30 Aug Preparing the Gulf Coast for Hurricane Ida
With Ida intensifying and threatening to hit the Gulf Coast as a category 4 hurricane, Healthcare Ready is activating our network of partners to help prepare and support the region’s healthcare and public health response in advance of this catastrophic event. What started as an informal public-private coalition after Katrina to make availability of pharmaceutical supplies in the greater New Orleans area consistent after that event, has grown into the national organization we are today.
Our goal is to make sure that we maintain critical partnerships between government at the federal, state, and local levels, and the private sector supply chain. As today’s circumstances make even more evident, we need to be able to consistently focus on disaster preparedness and response, not just during a pandemic. We’ve seen with Katrina that it is impossible to maintain community and public health without a functioning resilient supply chain. Building on the lessons we’ve learned, we’ve been working ever since to provide the coordination, the information sharing, and problem-solving that’s needed to prepare for and respond to disasters and disease outbreaks.
The good news is that in the 16 years since Hurricane Katrina, we’ve made measurable progress. Our medical and healthcare supply chain now has resiliencies in place that have allowed us to respond to Hurricane Maria and other large-scale events. In fact, these strategies may need to be extended to other parts of the supply chain. As an example, the trainings Healthcare Ready holds with city managers and public health teams throughout the nation are helping us get there. Fortunately, we’ve conducted these sessions across the Gulf Coast to help officials and residents prepare for catastrophic events.
In response to Hurricane Ida, we’ve activated our online resource, Rx Open, that provides information on the operating status of healthcare facilities in areas impacted by disaster. Rx Open allows residents in the area to use the Facilities Map to search for the individual facilities in cities and counties along the Gulf Coast. Additionally, we’ll be working 24/7 during the hours and weeks ahead to ensure the residents of Ida’s impacted areas, and beyond, have access to the medicines and supplies they need.
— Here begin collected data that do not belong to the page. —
-- ==== Sys2Proof/Tests/Slice0.lean ====
section
/-! SUPPORT. Tests of the model against the spec's own words: the checks of `wellFormed`, the packets of
spec/30_encoding.md, the vectors of spec/95_test_vectors.md (named by their ids) one step at a time, and for every
obligation with hypotheses a state and operands that meet them, each clause at a value where it begins or ends. -/

namespace Sys2Proof.Tests

open Sys2Proof Sys2Proof.Machine

/-! ## Helpers -/

/-- The command completes, with this response and a state that passes `p`. -/
def ends (r : Result) (resp : List Byte) (p : State → Bool) : Bool :=
  match r with
  | .next t => t.resp == resp && p t
  | .fault _ => false
  | .refused _ => false

theorem ends_next {r : Result} {resp : List Byte} (h : ends r resp (fun _ => true) = true) :
    ∃ t, r = .next t ∧ t.resp = resp := by
  cases r with
  | next t => exact ⟨t, rfl, by simpa [ends] using h⟩
  | fault _ => simp [ends] at h
  | refused _ => simp [ends] at h

/-- The command completes. -/
def completes (r : Result) : Bool :=
  match r with
  | .next _ => true
  | .fault _ => false
  | .refused _ => false

theorem completes_next {r : Result} (h : completes r = true) : ∃ t, r = .next t := by
  cases r with
  | next t => exact ⟨t, rfl⟩
  | fault _ => simp [completes] at h
  | refused _ => simp [completes] at h

/-- The first `n` bytes of a buffer. -/
def bytes (m : Memory) (n : Nat) : List (Option Byte) := (List.range n).map m.read

/-- A buffer that holds exactly these bytes from offset 0 on. -/
def holding (bs : List Byte) : Memory := Memory.writeSeq [] 0 bs

/-- The vectors' machine: `OS_CAP = 64`, `SD_CAP = 4`, `SE_CAP = 8`, right after reset. -/
def small : State := State.resetFor { osCap := 64, sdCap := 4, seCap := 8 }

/-- With other capacities. -/
def capped (os sd se : Fin 65536) : State := State.resetFor { osCap := os, sdCap := sd, seCap := se }

/-- `OSM` after vector OS-1. -/
def fooBytes : List Byte := [0x2F, 0x66, 0x6F, 0x6F, 0x00, 0x00, 0x00, 0x00, 0x2C, 0x69, 0x00, 0x00]

/-- The state after vector OS-1. -/
def afterFoo : State := { small with osCur := 12, osm := holding fooBytes }

/-- The state after vector SD-2: the frame `[01 02]` is ready. -/
def afterSd2 : State := { small with sdLen := 2, sdReady := true, sdm := holding [0x01, 0x02] }

/-- `b` is next on the command port, and `p` has been taken before it. -/
def sending (s : State) (p : List Byte) (b : Byte) : State := { s with cmdBuf := p, port := [b] }

/-- The length of a long operand, without writing the operand out. -/
theorem fitsLength_replicate (n : Nat) (b : Byte) : fitsLength (List.replicate n b) = decide (n < 65536) := by
  rw [fitsLength, List.length_replicate]

theorem too_long : decide (65536 < 65536) = false := rfl

/-! ## WellFormed refuses each ill-formed term (R71, R77) -/

theorem test_wf_begin_ok : (Instr.osBegin [0x2F] [0x69]).wellFormed = true := by decide
theorem test_wf_begin_nul_in_address : (Instr.osBegin [0x2F, 0x00] []).wellFormed = false := by decide
theorem test_wf_begin_nul_in_tags : (Instr.osBegin [0x2F] [0x00]).wellFormed = false := by decide
theorem test_wf_begin_address_too_long : (Instr.osBegin (List.replicate 65536 0x2F) []).wellFormed = false := by
  simp only [Instr.wellFormed, fitsLength_replicate, too_long, Bool.false_and]
theorem test_wf_begin_tags_too_long : (Instr.osBegin [] (List.replicate 65536 0x69)).wellFormed = false := by
  simp only [Instr.wellFormed, fitsLength_replicate, too_long, Bool.false_and, Bool.and_false]
theorem test_wf_str_nul : (Instr.osStr [0x61, 0x00]).wellFormed = false := by decide
theorem test_wf_str_too_long : (Instr.osStr (List.replicate 65536 0x61)).wellFormed = false := by
  simp only [Instr.wellFormed, fitsLength_replicate, too_long, Bool.false_and]
theorem test_wf_blob_longest : (Instr.osBlob (List.replicate 65535 0x00)).wellFormed = true := by
  simp only [Instr.wellFormed, fitsLength_replicate, Nat.reduceLT, decide_true]
theorem test_wf_blob_nul_ok : (Instr.osBlob [0x00]).wellFormed = true := by decide
theorem test_wf_blob_too_long : (Instr.osBlob (List.replicate 65536 0x00)).wellFormed = false := by
  simp only [Instr.wellFormed, fitsLength_replicate, too_long]

/-! ## Packets written out from R71 and R75, one for each command (R80, R82, and the vectors) -/

theorem test_decode_os_begin : decode [0x10, 0x00, 0x04, 0x2F, 0x66, 0x6F, 0x6F, 0x00, 0x01, 0x69] =
    .instr (.osBegin [0x2F, 0x66, 0x6F, 0x6F] [0x69]) := by decide
theorem test_decode_os_i32 : decode [0x11, 0x12, 0x34, 0x56, 0x78] = .instr (.osI32 0x12345678) := by decide
theorem test_decode_os_f32 : decode [0x12, 0x3F, 0x80, 0x00, 0x00] = .instr (.osF32 0x3F800000) := by decide
theorem test_decode_os_str : decode [0x13, 0x00, 0x02, 0x68, 0x69] = .instr (.osStr [0x68, 0x69]) := by decide
theorem test_decode_os_blob : decode [0x14, 0x00, 0x03, 0x01, 0x02, 0x03] = .instr (.osBlob [0x01, 0x02, 0x03]) := by
  decide
theorem test_decode_os_read : decode [0x1E, 0x01, 0x05] = .instr (.osRead 0x0105) := by decide
theorem test_decode_os_status : decode [0x1F] = .instr .osStatus := by decide
theorem test_decode_sd_push : decode [0x20, 0xC0] = .instr (.sdPush 0xC0) := by decide
theorem test_decode_sd_clear : decode [0x21] = .instr .sdClear := by decide
theorem test_decode_sd_read : decode [0x2E, 0xFF, 0xFE] = .instr (.sdRead 0xFFFE) := by decide
theorem test_decode_sd_status : decode [0x2F] = .instr .sdStatus := by decide
theorem test_decode_se_push : decode [0x30, 0xDB] = .instr (.sePush 0xDB) := by decide
theorem test_decode_se_end : decode [0x31] = .instr .seEnd := by decide
theorem test_decode_se_clear : decode [0x32] = .instr .seClear := by decide
theorem test_decode_se_read : decode [0x3E, 0x00, 0x01] = .instr (.seRead 1) := by decide
theorem test_decode_se_status : decode [0x3F] = .instr .seStatus := by decide

/-- EN-2: the ends of the ranges of R76. -/
theorem test_decode_unassigned : ([0x00, 0x0F, 0x15, 0x1D, 0x22, 0x2D, 0x33, 0x3D, 0x40, 0xFF] : List Byte).all
    (fun op => decode [op] == .illegal .unassignedOpcode) = true := by decide
/-- OS-18, OS-19, EN-4: a string operand that holds 00. -/
theorem test_decode_nul : [[0x10, 0x00, 0x02, 0x2F, 0x00, 0x00, 0x00], [0x13, 0x00, 0x02, 0x61, 0x00],
    ([0x10, 0x00, 0x01, 0x2F, 0x00, 0x01, 0x00] : List Byte)].all
    (fun p => decode p == .illegal .nulInString) = true := by decide
/-- EN-5, R72: too few bytes. -/
theorem test_decode_incomplete : [[], [0x11, 0x00, 0x00], [0x13, 0x00], [0x13, 0x00, 0x01],
    ([0x10, 0x00, 0x01, 0x2F, 0x00] : List Byte)].all (fun p => decode p == .incomplete) = true := by decide
/-- The packet of a command is the packet the assembler's table shows (R80). -/
theorem test_encode_begin : encode (.osBegin [0x2F, 0x66, 0x6F, 0x6F] [0x69]) =
    [0x10, 0x00, 0x04, 0x2F, 0x66, 0x6F, 0x6F, 0x00, 0x01, 0x69] := by decide
theorem test_encode_read : encode (.osRead 0x0105) = [0x1E, 0x01, 0x05] := by decide
/-- Words as the opcode table numbers them: the opcode is in bits 7:0, a later byte above it. -/
theorem test_table_word_i32 : decodeTableWord 40 0x2A00000011 = some (.osI32 42) := by decide
theorem test_table_word_short : decodeTableWord 24 0x050013 = none ∧
    decodeTableWord 8 0x13 = some (.osStr []) := by decide

/-! ## Unit OS (95_test_vectors.md 2.1) -/

/-- OS-1. -/
theorem test_os1_begin : ends (exec (.osBegin [0x2F, 0x66, 0x6F, 0x6F] [0x69]) small) [0x00]
    (fun t => t.osCur == 12 && bytes t.osm 12 == fooBytes.map some) = true := by decide
/-- OS-17: a failed `OS.BEGIN` still discards the message. -/
theorem test_os17_begin_overflow :
    ends (exec (.osBegin [0x2F, 0x66, 0x6F, 0x6F] [0x69]) { capped 11 4 8 with osCur := 11 }) [0x01]
    (fun t => t.osCur == 0 && t.osm == []) = true := by decide
/-- OS-2. -/
theorem test_os2_i32 : ends (exec (.osI32 42) afterFoo) [0x00]
    (fun t => t.osCur == 16 && bytes t.osm 16 == (fooBytes ++ [0x00, 0x00, 0x00, 0x2A]).map some) = true := by decide
/-- OS-20. -/
theorem test_os20_i32_overflow : ends (exec (.osI32 1) { capped 16 4 8 with osCur := 13 }) [0x01]
    (fun t => t.osCur == 13 && t.osm == []) = true := by decide
/-- OS-4. -/
theorem test_os4_f32 : ends (exec (.osF32 0x3F800000) { small with osCur := 16 }) [0x00]
    (fun t => t.osCur == 20 && [16, 17, 18, 19].map t.osm.read == [some 0x3F, some 0x80, some 0x00, some 0x00]) = true := by
  decide
/-- OS-10: the padding aligns the absolute cursor. -/
theorem test_os10_str_unaligned : ends (exec (.osStr [0x78]) { small with osCur := 27 }) [0x00]
    (fun t => t.osCur == 32 && [26, 27, 28, 31, 32].map t.osm.read ==
      [none, some 0x78, some 0x00, some 0x00, none]) = true := by decide
/-- OS-11: the padding counts in the check. -/
theorem test_os11_str_overflow : ends (exec (.osStr [0x78]) { capped 30 4 8 with osCur := 27 }) [0x01]
    (fun t => t.osCur == 27 && t.osm == []) = true := by decide
/-- OS-9. -/
theorem test_os9_blob : ends (exec (.osBlob [0x01, 0x02, 0x03]) { small with osCur := 20 }) [0x00]
    (fun t => t.osCur == 27 && (List.range 7).map (fun k => t.osm.read (20 + k)) ==
      [some 0x00, some 0x00, some 0x00, some 0x03, some 0x01, some 0x02, some 0x03]) = true := by decide
/-- OS-28: a blob may hold 00. -/
theorem test_os28_blob_nul : ends (exec (.osBlob [0x00, 0x00]) small) [0x00] (fun t => t.osCur == 6) = true := by decide
/-- OS-22. -/
theorem test_os22_read : ends (exec (.osRead 8) afterFoo) [0x00, 0x2C] (fun t => t.osCur == 12) = true := by decide
theorem test_os22_read_beyond : ends (exec (.osRead 12) afterFoo) [0x04, 0x00] (fun t => t.osCur == 12) = true := by
  decide
/-- OS-23, and the high byte of the cursor. -/
theorem test_os23_status : ends (exec .osStatus { small with osCur := 16 }) [0x00, 0x00, 0x10] (fun _ => true) = true := by
  decide
theorem test_os_status_high : ends (exec .osStatus { small with osCur := 0x1234 }) [0x00, 0x12, 0x34] (fun _ => true) =
    true := by decide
As we have all seen, natural disasters are equal opportunity offenders. They hit wealthy and poor communities alike. It’s the level of preparedness among the affected populations prior to the unplanned event that matters. Especially when it comes to communities of color, as we saw with Hurricane Katrina. History has shown these individuals are most often those hardest hit in a crisis, especially during a pandemic that affects all areas of emergency response including evacuation plans, public sheltering and in-person response efforts.
As a nation, we need to minimize the impact of health disparities caused by these crises so that people impacted can thrive afterward. Our NGO partners do the hard work of delivering aid and putting stricken communities back together after these unplanned events. The work we do is centered on helping every city to have emergency preparedness at the forefront of their civic priorities. We are trying to mitigate the need for the Red Cross and others to be called in and activated for disaster response. There’s little doubt that Hurricane Ida will test our collective resolve.
Within hours, Ida is likely to strike the very same area devastated by Hurricane Katrina. We are hopeful that the many systems and structures related to health and emergency preparedness, response, and recovery are robust enough to actively address the inequities and disparate outcomes for all who are impacted by this storm. This response will test and demonstrate the importance of partnerships within the public and private sectors.
Our hearts and minds are with those in Ida’s path, and all the responders supporting them.